India’s data centre footprint: The rise of new growth corridors

By Pinkesh Kotecha, CMD, Ishan Technologies

India’s data centre story is often told as a triumph of scale. And by the numbers, it is hard to argue otherwise. Total installed capacity crossed the 1,700 MW mark in 2025, with 440 MW of new supply added in a single year, a 160% surge over 2024. A further 500 MW is projected for 2026, pushing year-on-year growth to roughly 30%.

The aforementioned numbers show that India has been witnessing impressive digital development due to its embrace of cloud computing, artificial intelligence, and digitalisation, among others. However, the above figures also demonstrate a structural imbalance. Over 90% of India’s established data centres have been concentrated in tier-1 cities, with as much as 50% of its capacity based in Mumbai.

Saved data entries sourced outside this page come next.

/-- DFRUN (R196; the short and the long stream are decision D24, the reserved filter type D11): every sample byte of the
image is reconstructed in order from the reconstructed neighbours by the rule its row's filter byte selects; everything else
stays; a short stream fails before any byte is changed; a reserved filter type fails after the rows before its own have been
reconstructed, with DF_Y and DF_FT written and no byte of its own row changed (what the failure entry then does to the
contents of ZBUF is log entry 6). -/
def Obligations.DfrunReconstructsTheImage : Prop :=
  ∀ s : State, Idle s → let w := s.reg .dfW
    let h := s.reg .dfH
    (s.reg .zlen < h * recordLen w → exec .dfrun s = .next (takeFailure .truncatedStream (s.reg .zlen) s)) ∧
    ∀ f : Nat → FilterType, h * recordLen w ≤ s.reg .zlen →
      ((∀ y, y < h → filterOf (s.byte .zbuf (rowStart w y)) = some (f y)) →
        ∃ t, exec .dfrun s = .next t ∧
          (∀ y, y < h → Reconstructs (predictorOf (f y)) w y s.zbuf t.zbuf) ∧
          (∀ a, (∀ y i, y < h → 1 ≤ i → i ≤ 4 * w → a ≠ rowStart w y + i) → t.byte .zbuf a = s.byte .zbuf a) ∧
          (1 ≤ h → t.reg .dfY = h - 1 ∧ t.reg .dfFt = (s.byte .zbuf (rowStart w (h - 1))).toNat) ∧
          (h = 0 → t = s) ∧ SameExcept [.dfY, .dfFt] [.zbuf] s t) ∧
      ∀ y, y < h → (∀ k, k < y → filterOf (s.byte .zbuf (rowStart w k)) = some (f k)) →
        let ft := (s.byte .zbuf (rowStart w y)).toNat
        4 < ft → ∃ u, exec .dfrun s = .next (takeFailure .unsupportedVariant (y * 256 + ft) u) ∧
          u.reg .dfY = y ∧ u.reg .dfFt = ft ∧
          (∀ k, k < y → Reconstructs (predictorOf (f k)) w k s.zbuf u.zbuf) ∧
          (∀ a, (∀ k i, k < y → 1 ≤ i → i ≤ 4 * w → a ≠ rowStart w k + i) → u.byte .zbuf a = s.byte .zbuf a) ∧
          SameExcept [.dfY, .dfFt] [.zbuf] s u

/-- Filter, then defilter, gives the raw image back, for every mixture of the five filter types (R193: "filtering a known
raw scanline with filter type F then defiltering it must reproduce the original bytes exactly"). -/
def Obligations.DefilterInvertsTheFilter : Prop :=
  ∀ (s : State) (f : Nat → FilterType) (raw : Nat → Nat → Byte), Idle s → let w := s.reg .dfW
    let h := s.reg .dfH
    h * recordLen w ≤ s.reg .zlen →
    (∀ y, y < h → filterOf (s.byte .zbuf (rowStart w y)) = some (f y)) →
    (∀ y i, y < h → 1 ≤ i → i ≤ 4 * w → s.byte .zbuf (rowStart w y + i) = filterByte (f y) raw y i) →
    ∃ t, exec .dfrun s = .next t ∧
      ∀ y i, y < h → 1 ≤ i → i ≤ 4 * w → t.byte .zbuf (rowStart w y + i) = raw y i

/-- The four channel lanes are independent (R192, which the spec derives): two images with the same filter types that agree
on one lane agree on it after DFRUN, whatever the other lanes hold. -/
def Obligations.LanesReconstructIndependently : Prop :=
  ∀ (s s' : State) (lane : Nat), Idle s → Idle s' → s'.reg .dfW = s.reg .dfW → s'.reg .dfH = s.reg .dfH →
    let w := s.reg .dfW
    let h := s.reg .dfH
    h * recordLen w ≤ s.reg .zlen → h * recordLen w ≤ s'.reg .zlen →
    (∀ y, y < h → s'.byte .zbuf (rowStart w y) = s.byte .zbuf (rowStart w y) ∧
      (s.byte .zbuf (rowStart w y)).toNat ≤ 4) →
    (∀ y i, y < h → 1 ≤ i → i ≤ 4 * w → i % 4 = lane →
      s'.byte .zbuf (rowStart w y + i) = s.byte .zbuf (rowStart w y + i)) →
    ∃ t t', exec .dfrun s = .next t ∧ exec .dfrun s' = .next t' ∧
      ∀ y i, y < h → 1 ≤ i → i ≤ 4 * w → i % 4 = lane →
        t'.byte .zbuf (rowStart w y + i) = t.byte .zbuf (rowStart w y + i)

/-! ### PNG sequence -/

/-- CHUNKS on a stream of chunks that begins with IHDR and ends with IEND (R211; R216 (a), (b), (c) and the capacity are
decisions D13, D25): CBUF holds the IDAT payloads in file order, the IHDR registers the last IHDR, the cursor stands after
IEND's CRC, no CRC is compared with anything. -/
def Obligations.ChunksCollectsTheStream : Prop :=
  ∀ (s : State) (body : List PngChunk) (iend : PngChunk), Idle s → s.params.wf → s.reg .srcValid = 1 →
    GoodStream s.params body iend → SourceHolds s (s.reg .pos) (streamBytes (body ++ [iend])) →
    ∃ t, exec .chunks s = .next t ∧ t.reg .clen = (idatBytes body).length ∧
      t.cbuf.bytes .cbuf 0 (idatBytes body).length = idatBytes body ∧
      t.ihdr = ihdrAfter s.ihdr body ∧ t.reg .ihdrSeen = 1 ∧
      t.reg .chLen = iend.payload.length ∧ t.reg .chTag = 0x49454E44 ∧ t.reg .chCrc = iend.crc.toNat ∧
      t.reg .pos = s.reg .pos + (streamBytes (body ++ [iend])).length ∧
      SameExcept [.clen, .ihWidth, .ihHeight, .ihDepth, .ihCtype, .ihComp, .ihFilter, .ihInterlace, .ihdrSeen, .chLen,
        .chTag, .chCrc, .pos] [.cbuf] s t

/-- How CHUNKS fails, but for the IHDR gate (R211, R216): the source is not valid (decision D15); a first chunk that is not
IHDR, with its tag, the chunk header consumed (D25); after chunks that it goes through, an IHDR shorter than 13 bytes (D25)
or an IDAT beyond CBUF_CAP (D13), right after its header; and a good stream that the source ends before its last byte,
IEND's CRC included, with the POS that the failing read leaves. -/
def Obligations.ChunksRequiresIhdrFirst : Prop :=
  ∀ s : State, Idle s →
    (s.reg .srcValid = 0 → ChunksFails s .unreadableSource 0 fun u =>
      u.reg .pos = s.reg .pos ∧ u.reg .clen = 0 ∧ u.reg .ihdrSeen = 0) ∧
    (CanRead 8 s → let tag := beNat (sourceBytes s (s.reg .pos + 4) 4)
      tag ≠ 0x49484452 → ChunksFails s .badSignature tag fun u =>
        u.reg .pos = s.reg .pos + 8 ∧ u.reg .clen = 0 ∧ u.reg .ihdrSeen = 0) ∧
    (∀ body : List PngChunk, s.params.wf → s.reg .srcValid = 1 → GoodPrefix s.params body →
      SourceHolds s (s.reg .pos) (streamBytes body) →
      let here := s.reg .pos + (streamBytes body).length
      let len := beNat (sourceBytes s here 4)
      let tag := beNat (sourceBytes s (here + 4) 4)
      here + 8 ≤ s.reg .srcLen →
      (tag = 0x49484452 → len < 13 → ChunksFails s .truncatedStream (here + 8) fun u =>
        u.reg .pos = here + 8 ∧ u.reg .clen = (idatBytes body).length ∧ u.ihdr = ihdrAfter s.ihdr body) ∧
      (body ≠ [] → tag = 0x49444154 → s.params.cbufCap < (idatBytes body).length + len →
        ChunksFails s .unsupportedVariant ((idatBytes body).length + len) fun u =>
          u.reg .pos = here + 8 ∧ u.reg .clen = (idatBytes body).length ∧ u.ihdr = ihdrAfter s.ihdr body)) ∧
    (∀ (body : List PngChunk) (iend : PngChunk) (n : Nat), s.params.wf → s.reg .srcValid = 1 →
      GoodStream s.params body iend → n < (streamBytes (body ++ [iend])).length →
      SourceHolds s (s.reg .pos) ((streamBytes (body ++ [iend])).take n) → s.reg .srcLen = s.reg .pos + n →
      ∃ p, s.reg .pos ≤ p ∧ p ≤ s.reg .srcLen ∧ ChunksFails s .truncatedStream p fun u => u.reg .pos = p)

Concentration has been strategically important in the earlier stages of this infrastructure, as it had to be located near enterprise centres as well as internationally. However, as capacity continues to grow, metro regions are under increasing pressure in terms of land and power supply, among other issues.
There is a need for change at this hour. A change wherein the next phase of growth is not reliant on the same infrastructural geography.

Digital Demand Is on The Rise Where Infrastructure Is Limited
The best reason for decentralisation can be derived from regions where demand for digital is growing the most. According to the latest figures, there are about 969 million Internet users in India, of which about 408 million reside in rural locations, while the number of OTT users increased by 14 per cent to 547.3 million in 2024.

The statistics indicate the fast pace of digitisation and growth in consumption in smaller Indian towns. However, although demand is getting decentralised, infrastructure is not. It leads to some clear performance issues because when users in new markets access services hosted in metropolitan hubs, latency increases, making services unresponsive.

This was not always the case before, but with the increasing importance of artificial intelligence, real-time data streaming, Internet of Things (IoT), and payments, latency is becoming a performance parameter.

Tier-2 Cities – The New Growth Corridors
This is where the emergence of edge computing makes its presence felt.
According to JLL, Indian edge data centre capacity will more than double from 80 MW to 100 MW currently to 160 MW to 180 MW in 2028.

This growth represents a transformational change whereby computing capacities are being deployed not in metro hubs alone but close to centres of regional demand. This is especially significant when it comes to latency-sensitive applications like AI inference, video streaming, and IoT. In other words, Tier 2 cities are no longer secondary infrastructure hubs; they are emerging as critical parts of India’s infrastructure ecosystem.

Essentially, it is becoming too expensive to keep building data centres only in metro cities, so companies are now starting to expand into Tier 2 cities where land and infrastructure costs are lower.
The above difference is quite significant for long-term planning of capacity expansion. As the cost of setting up infrastructure increases due to increasing capital intensity for AI and Hyperscale computing, lower prices of land in Tier 2 cities would lead to savings that could be utilised elsewhere for crucial infrastructure investments.

What Factor Decides Whether Decentralisation Succeeds?
Most importantly, decentralisation alone does not in any way guarantee efficiency.
For Tier 2 cities to become suitable hosts for the next wave of data centres, they require the existence of fibre optic networks with adequate bandwidth capacity and latency, as well as interconnection with enterprise and cloud ecosystems. Such considerations have already been taken up by the Indian Government through its BharatNet scheme. More than 2 lakh gram panchayats have been connected using optical fibres.

The above infrastructure framework becomes crucial in view of the fact that data centres derive their relevance not from mere locations, but from their ability to connect within the overall digital ecosystem. Failing to achieve such connectivity may mean having fragmented capacity, rather than decentralised capacity.

The future evolution of data centres, therefore, will not only involve infrastructure expansion across various regions but also networked integration with the wider enterprise and cloud ecosystem of India.

The Real Opportunity Lies in Integrated Infrastructure
The upcoming wave of growth for data centres in India will have to be judged not only on the quantity of new facilities but also on the efficiency of their integration with each other. Tier 2 cities can help bolster the digital backbone of India by providing improved latency, creating redundancy and decreasing reliance on metro areas, provided that they have strong connectivity, scalable infrastructure, power availability, and favourable policy frameworks. The convergence of data centres, cloud technology and networks would be key to achieving seamless information flows.